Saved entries
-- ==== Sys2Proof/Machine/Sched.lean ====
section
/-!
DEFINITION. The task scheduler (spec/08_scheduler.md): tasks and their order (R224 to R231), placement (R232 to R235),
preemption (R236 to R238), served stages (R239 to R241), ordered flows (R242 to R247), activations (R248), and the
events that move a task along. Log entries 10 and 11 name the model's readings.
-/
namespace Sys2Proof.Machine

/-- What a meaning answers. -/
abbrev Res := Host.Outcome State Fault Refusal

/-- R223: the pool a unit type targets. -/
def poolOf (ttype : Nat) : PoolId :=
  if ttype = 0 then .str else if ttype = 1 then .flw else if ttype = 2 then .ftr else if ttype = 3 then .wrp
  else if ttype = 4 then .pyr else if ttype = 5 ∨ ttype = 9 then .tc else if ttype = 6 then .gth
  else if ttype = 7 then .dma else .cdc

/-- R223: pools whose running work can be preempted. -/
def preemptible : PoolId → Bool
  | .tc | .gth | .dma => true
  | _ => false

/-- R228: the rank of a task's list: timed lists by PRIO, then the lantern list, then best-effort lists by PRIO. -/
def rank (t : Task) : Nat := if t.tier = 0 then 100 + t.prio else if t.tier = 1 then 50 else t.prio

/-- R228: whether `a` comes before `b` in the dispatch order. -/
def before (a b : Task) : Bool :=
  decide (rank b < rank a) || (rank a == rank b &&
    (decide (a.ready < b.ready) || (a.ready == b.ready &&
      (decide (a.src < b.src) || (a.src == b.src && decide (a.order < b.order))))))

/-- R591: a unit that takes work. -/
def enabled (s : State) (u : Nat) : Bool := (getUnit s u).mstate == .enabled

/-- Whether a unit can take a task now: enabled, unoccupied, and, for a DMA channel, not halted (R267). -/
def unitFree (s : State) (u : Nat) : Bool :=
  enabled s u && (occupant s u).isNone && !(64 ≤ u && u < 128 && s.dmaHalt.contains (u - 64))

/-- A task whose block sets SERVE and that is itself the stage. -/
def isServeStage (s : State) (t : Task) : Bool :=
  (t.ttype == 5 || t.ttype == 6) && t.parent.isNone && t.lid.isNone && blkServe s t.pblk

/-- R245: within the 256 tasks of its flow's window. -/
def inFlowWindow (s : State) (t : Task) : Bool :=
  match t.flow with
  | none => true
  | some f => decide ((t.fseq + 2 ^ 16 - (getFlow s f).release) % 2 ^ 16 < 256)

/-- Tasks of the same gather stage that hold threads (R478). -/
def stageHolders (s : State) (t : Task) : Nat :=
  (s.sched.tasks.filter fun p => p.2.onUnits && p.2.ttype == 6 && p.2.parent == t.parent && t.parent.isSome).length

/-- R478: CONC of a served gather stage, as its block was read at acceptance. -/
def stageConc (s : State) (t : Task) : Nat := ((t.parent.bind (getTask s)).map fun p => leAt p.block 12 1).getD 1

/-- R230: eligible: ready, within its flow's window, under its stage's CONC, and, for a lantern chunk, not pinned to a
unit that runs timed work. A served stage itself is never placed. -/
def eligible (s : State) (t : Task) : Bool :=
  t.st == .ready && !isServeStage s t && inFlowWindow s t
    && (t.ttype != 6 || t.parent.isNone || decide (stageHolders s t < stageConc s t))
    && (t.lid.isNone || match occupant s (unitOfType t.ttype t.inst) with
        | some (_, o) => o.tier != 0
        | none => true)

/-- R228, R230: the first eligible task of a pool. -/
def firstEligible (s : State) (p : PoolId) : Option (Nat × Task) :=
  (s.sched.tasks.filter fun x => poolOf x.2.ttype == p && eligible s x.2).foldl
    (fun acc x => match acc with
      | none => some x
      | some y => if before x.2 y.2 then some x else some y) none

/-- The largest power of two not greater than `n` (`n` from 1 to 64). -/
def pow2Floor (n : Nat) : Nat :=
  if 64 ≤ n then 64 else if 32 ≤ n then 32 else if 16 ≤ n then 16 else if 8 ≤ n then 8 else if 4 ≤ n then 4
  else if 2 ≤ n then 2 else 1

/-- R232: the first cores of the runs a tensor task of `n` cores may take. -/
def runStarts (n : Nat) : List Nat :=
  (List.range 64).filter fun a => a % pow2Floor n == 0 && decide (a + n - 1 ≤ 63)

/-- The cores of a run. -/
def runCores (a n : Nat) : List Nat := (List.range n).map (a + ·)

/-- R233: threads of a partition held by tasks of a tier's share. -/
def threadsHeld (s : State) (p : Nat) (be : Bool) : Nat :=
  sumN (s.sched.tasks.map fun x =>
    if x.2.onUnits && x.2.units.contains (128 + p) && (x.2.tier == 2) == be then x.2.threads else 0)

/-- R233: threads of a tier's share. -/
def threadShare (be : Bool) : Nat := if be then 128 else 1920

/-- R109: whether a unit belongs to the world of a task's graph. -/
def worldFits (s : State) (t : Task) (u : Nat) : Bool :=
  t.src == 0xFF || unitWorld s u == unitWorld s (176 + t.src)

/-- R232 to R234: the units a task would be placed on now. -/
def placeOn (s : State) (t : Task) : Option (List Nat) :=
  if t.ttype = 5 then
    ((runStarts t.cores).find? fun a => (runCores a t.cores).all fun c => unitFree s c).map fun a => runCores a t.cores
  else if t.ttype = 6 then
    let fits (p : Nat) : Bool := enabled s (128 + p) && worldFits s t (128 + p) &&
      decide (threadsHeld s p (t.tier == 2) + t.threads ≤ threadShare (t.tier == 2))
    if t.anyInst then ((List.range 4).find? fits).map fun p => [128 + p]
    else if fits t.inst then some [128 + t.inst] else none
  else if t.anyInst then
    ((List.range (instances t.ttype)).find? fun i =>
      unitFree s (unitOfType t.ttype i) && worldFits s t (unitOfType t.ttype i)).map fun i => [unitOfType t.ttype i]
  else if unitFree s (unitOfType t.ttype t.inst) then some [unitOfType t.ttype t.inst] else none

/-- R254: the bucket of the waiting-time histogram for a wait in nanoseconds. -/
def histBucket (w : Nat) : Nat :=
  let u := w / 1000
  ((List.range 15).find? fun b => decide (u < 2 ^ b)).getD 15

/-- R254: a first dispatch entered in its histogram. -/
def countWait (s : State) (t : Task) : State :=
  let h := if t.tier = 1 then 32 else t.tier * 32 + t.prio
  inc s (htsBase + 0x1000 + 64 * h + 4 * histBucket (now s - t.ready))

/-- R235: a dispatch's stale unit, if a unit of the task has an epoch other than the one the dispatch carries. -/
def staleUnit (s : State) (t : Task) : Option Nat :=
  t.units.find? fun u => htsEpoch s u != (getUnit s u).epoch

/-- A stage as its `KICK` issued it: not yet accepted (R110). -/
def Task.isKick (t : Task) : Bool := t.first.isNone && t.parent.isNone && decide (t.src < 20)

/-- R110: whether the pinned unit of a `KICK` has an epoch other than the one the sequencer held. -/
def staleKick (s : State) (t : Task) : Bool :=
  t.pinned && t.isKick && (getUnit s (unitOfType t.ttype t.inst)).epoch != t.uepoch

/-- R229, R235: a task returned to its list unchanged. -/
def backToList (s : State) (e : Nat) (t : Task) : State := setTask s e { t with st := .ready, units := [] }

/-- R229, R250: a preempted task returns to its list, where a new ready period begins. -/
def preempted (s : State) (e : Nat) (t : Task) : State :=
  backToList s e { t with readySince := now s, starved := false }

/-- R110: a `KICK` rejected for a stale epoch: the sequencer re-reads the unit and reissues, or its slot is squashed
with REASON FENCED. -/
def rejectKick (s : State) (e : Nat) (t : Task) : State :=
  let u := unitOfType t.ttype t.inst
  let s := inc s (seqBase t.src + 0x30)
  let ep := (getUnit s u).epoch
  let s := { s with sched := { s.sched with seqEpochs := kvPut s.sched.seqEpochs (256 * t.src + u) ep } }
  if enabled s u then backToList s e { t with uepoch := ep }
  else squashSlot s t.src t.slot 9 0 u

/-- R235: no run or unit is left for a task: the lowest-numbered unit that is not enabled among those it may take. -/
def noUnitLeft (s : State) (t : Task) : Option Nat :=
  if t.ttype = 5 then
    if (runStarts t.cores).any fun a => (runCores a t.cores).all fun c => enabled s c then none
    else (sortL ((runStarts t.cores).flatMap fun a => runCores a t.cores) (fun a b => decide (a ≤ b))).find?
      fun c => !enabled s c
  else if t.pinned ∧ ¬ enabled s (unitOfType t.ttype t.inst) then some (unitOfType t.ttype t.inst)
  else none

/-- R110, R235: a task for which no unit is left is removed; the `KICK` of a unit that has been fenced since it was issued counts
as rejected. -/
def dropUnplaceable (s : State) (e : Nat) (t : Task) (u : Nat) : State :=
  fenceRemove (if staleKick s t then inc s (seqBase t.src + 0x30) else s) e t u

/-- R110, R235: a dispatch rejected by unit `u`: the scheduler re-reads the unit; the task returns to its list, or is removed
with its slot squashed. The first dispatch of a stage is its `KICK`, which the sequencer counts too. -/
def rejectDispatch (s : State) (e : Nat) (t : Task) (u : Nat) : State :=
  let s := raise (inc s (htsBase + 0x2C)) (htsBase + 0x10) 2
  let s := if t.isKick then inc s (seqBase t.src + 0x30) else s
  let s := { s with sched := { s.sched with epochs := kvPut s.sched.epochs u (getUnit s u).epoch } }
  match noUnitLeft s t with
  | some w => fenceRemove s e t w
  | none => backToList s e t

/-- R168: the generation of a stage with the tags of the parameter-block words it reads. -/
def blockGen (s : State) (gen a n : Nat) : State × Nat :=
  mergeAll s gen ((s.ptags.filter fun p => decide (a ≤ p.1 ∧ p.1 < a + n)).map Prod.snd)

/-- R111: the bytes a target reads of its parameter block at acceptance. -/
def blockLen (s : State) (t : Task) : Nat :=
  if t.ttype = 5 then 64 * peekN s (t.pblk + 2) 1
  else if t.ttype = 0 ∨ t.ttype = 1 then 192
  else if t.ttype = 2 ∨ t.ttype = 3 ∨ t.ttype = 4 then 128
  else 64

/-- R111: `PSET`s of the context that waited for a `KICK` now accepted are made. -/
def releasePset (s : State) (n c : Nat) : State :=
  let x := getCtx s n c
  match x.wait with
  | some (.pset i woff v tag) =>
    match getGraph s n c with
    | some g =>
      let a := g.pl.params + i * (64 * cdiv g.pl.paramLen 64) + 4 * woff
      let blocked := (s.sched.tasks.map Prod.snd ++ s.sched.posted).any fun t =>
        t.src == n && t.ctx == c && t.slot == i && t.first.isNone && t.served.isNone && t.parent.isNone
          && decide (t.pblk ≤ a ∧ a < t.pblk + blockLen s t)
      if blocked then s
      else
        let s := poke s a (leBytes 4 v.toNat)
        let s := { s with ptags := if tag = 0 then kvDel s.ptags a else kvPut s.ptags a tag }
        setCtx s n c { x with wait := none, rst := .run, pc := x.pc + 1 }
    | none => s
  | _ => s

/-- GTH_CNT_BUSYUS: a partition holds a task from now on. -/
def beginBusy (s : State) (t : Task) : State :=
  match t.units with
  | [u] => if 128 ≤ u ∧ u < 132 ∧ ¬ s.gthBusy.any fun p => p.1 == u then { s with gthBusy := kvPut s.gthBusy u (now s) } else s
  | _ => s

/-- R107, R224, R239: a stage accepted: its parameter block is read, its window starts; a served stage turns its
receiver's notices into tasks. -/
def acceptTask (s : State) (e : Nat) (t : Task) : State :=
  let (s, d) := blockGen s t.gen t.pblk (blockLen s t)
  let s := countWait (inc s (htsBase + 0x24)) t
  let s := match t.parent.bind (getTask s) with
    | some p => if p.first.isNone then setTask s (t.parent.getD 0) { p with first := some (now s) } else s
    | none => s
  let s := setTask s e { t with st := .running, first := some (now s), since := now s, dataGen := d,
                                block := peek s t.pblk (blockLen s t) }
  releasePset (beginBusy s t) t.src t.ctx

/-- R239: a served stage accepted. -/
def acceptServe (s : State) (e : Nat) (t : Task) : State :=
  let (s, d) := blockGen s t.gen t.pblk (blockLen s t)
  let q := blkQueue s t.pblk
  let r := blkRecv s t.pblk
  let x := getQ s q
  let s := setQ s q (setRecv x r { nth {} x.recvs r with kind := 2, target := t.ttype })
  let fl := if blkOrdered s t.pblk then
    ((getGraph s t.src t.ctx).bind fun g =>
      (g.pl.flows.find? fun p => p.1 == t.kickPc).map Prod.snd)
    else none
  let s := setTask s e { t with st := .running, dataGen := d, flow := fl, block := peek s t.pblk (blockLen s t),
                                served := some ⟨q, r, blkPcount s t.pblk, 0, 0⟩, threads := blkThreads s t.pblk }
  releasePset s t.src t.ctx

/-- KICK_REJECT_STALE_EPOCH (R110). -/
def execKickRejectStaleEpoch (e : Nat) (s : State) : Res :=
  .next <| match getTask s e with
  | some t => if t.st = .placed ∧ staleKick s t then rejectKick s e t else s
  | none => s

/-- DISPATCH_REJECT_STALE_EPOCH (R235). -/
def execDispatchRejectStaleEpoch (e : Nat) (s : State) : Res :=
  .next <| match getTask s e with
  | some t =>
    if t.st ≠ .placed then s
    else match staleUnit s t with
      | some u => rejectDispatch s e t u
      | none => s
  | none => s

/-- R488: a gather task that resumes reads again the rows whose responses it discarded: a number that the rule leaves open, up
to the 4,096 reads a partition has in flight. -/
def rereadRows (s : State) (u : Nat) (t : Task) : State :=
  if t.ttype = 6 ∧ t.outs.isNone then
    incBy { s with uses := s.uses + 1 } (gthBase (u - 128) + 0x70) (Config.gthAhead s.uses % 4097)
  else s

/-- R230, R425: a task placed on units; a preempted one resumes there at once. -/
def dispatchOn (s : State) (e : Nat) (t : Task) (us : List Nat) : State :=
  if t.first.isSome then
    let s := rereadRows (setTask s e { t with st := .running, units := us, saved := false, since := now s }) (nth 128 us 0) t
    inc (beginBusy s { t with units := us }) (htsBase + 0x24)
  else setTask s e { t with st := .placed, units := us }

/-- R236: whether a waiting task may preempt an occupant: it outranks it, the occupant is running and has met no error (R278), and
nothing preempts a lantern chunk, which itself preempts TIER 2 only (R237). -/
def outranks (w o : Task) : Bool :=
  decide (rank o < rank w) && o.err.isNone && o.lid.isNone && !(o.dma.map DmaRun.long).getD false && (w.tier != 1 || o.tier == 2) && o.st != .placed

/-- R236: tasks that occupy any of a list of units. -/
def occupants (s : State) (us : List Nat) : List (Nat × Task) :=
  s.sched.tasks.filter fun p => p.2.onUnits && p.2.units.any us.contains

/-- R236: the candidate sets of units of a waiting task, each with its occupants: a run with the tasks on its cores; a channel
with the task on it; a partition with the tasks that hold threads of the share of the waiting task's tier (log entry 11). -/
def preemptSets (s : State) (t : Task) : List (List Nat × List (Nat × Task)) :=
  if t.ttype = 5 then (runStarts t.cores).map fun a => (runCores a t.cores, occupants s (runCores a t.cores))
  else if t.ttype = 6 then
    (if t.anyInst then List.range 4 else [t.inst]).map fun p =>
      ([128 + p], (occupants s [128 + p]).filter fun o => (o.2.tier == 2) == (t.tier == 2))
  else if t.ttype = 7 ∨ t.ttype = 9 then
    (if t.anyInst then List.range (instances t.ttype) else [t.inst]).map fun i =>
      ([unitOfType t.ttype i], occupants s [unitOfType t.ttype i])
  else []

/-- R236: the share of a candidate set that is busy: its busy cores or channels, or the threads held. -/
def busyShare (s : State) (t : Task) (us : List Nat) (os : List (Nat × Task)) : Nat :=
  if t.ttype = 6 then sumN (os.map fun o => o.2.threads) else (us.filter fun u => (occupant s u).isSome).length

Work required: Only the lines from the first line of the records through the line containing "meaning answers. -/" should be repeated, exactly as they appear.

Exercise answer:
-- ==== Sys2Proof/Machine/Sched.lean ====
section
/-!
DEFINITION. The task scheduler (spec/08_scheduler.md): tasks and their order (R224 to R231), placement (R232 to R235),
preemption (R236 to R238), served stages (R239 to R241), ordered flows (R242 to R247), activations (R248), and the
events that move a task along. Log entries 10 and 11 name the model's readings.
-/
namespace Sys2Proof.Machine

/-- What a meaning answers. -/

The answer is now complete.